:: Activity ::
Among the lines of data below, reproduce only those from the one with "else s.fget .TI_STATUS_STATE" through the one with "(let jobs := (s.sched.jobs.filter", exactly as they stand, both ends included.

##########

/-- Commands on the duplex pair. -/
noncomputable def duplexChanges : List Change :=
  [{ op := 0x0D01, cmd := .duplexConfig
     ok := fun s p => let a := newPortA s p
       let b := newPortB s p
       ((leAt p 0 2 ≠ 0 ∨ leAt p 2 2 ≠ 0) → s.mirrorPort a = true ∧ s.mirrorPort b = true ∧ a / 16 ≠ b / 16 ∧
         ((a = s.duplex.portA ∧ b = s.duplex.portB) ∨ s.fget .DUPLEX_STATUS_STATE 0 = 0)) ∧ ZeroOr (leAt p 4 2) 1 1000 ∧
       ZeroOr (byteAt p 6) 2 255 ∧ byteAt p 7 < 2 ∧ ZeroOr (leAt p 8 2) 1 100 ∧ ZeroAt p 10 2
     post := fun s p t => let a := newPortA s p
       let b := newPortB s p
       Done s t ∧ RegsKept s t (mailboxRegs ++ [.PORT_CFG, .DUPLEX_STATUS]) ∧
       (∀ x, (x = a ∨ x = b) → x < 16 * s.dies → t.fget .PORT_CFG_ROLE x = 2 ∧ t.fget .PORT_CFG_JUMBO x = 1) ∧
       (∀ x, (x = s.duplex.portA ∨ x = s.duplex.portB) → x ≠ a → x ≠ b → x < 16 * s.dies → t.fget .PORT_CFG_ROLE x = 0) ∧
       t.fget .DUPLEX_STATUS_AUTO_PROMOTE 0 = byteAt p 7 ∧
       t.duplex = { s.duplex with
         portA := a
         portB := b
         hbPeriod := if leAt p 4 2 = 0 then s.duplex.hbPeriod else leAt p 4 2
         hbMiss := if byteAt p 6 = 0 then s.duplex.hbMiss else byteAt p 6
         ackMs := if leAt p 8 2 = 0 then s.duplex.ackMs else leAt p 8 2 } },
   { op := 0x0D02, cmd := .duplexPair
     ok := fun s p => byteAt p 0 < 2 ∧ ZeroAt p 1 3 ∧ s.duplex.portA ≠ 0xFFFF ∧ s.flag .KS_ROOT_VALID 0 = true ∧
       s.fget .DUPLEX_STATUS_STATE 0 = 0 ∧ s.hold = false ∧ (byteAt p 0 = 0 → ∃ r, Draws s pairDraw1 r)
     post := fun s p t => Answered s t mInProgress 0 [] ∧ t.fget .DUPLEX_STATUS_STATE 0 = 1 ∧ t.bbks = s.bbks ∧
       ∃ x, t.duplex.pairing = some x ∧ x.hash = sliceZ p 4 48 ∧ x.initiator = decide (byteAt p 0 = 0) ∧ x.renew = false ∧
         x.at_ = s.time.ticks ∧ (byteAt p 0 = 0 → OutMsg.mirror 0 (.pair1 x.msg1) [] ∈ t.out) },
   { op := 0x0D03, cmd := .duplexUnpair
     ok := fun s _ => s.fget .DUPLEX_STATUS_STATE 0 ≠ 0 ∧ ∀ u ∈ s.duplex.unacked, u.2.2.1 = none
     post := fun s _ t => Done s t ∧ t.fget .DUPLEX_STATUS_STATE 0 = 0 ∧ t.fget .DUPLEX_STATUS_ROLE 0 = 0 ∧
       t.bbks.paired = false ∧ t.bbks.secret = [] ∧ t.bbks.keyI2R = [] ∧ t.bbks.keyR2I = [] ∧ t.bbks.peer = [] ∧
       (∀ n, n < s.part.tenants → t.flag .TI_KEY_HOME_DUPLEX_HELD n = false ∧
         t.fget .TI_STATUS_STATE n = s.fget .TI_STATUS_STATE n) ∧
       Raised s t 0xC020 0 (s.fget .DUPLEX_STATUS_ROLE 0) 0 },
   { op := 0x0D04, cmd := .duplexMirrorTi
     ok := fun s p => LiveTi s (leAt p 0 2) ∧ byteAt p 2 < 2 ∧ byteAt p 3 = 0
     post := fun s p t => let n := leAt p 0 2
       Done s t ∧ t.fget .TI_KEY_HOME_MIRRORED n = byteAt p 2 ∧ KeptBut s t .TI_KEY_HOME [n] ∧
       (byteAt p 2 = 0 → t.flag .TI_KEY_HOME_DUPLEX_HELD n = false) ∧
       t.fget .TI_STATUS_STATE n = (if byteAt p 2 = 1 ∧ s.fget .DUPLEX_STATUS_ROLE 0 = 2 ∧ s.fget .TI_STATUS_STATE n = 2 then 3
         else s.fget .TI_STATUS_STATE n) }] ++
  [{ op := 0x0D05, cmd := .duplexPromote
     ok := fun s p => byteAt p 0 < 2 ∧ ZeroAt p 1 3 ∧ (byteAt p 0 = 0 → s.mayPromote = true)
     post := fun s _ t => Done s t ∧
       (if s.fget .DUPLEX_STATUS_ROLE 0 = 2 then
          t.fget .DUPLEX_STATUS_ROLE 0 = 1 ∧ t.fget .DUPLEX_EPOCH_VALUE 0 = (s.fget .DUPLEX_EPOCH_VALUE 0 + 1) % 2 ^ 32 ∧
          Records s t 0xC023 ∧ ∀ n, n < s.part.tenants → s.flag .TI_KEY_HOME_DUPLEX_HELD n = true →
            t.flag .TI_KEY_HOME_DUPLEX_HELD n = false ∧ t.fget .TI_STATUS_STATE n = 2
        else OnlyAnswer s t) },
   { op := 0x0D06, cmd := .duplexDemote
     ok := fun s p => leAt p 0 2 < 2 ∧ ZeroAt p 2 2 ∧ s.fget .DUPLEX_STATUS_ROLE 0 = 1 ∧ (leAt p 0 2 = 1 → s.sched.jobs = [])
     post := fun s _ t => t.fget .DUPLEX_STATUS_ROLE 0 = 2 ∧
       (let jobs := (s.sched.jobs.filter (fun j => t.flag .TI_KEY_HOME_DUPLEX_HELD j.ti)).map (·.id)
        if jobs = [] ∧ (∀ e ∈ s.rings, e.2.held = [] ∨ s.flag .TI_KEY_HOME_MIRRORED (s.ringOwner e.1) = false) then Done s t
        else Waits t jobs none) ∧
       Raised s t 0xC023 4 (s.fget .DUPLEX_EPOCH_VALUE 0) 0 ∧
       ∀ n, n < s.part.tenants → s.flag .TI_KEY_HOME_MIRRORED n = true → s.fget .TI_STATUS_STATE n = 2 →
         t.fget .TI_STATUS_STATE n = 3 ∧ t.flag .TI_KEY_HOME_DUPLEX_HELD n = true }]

##########

:: Written response ::
         else s.fget .TI_STATUS_STATE n) }] ++
  [{ op := 0x0D05, cmd := .duplexPromote
     ok := fun s p => byteAt p 0 < 2 ∧ ZeroAt p 1 3 ∧ (byteAt p 0 = 0 → s.mayPromote = true)
     post := fun s _ t => Done s t ∧
       (if s.fget .DUPLEX_STATUS_ROLE 0 = 2 then
          t.fget .DUPLEX_STATUS_ROLE 0 = 1 ∧ t.fget .DUPLEX_EPOCH_VALUE 0 = (s.fget .DUPLEX_EPOCH_VALUE 0 + 1) % 2 ^ 32 ∧
          Records s t 0xC023 ∧ ∀ n, n < s.part.tenants → s.flag .TI_KEY_HOME_DUPLEX_HELD n = true →
            t.flag .TI_KEY_HOME_DUPLEX_HELD n = false ∧ t.fget .TI_STATUS_STATE n = 2
        else OnlyAnswer s t) },
   { op := 0x0D06, cmd := .duplexDemote
     ok := fun s p => leAt p 0 2 < 2 ∧ ZeroAt p 2 2 ∧ s.fget .DUPLEX_STATUS_ROLE 0 = 1 ∧ (leAt p 0 2 = 1 → s.sched.jobs = [])
     post := fun s _ t => t.fget .DUPLEX_STATUS_ROLE 0 = 2 ∧
       (let jobs := (s.sched.jobs.filter (fun j => t.flag .TI_KEY_HOME_DUPLEX_HELD j.ti)).map (·.id)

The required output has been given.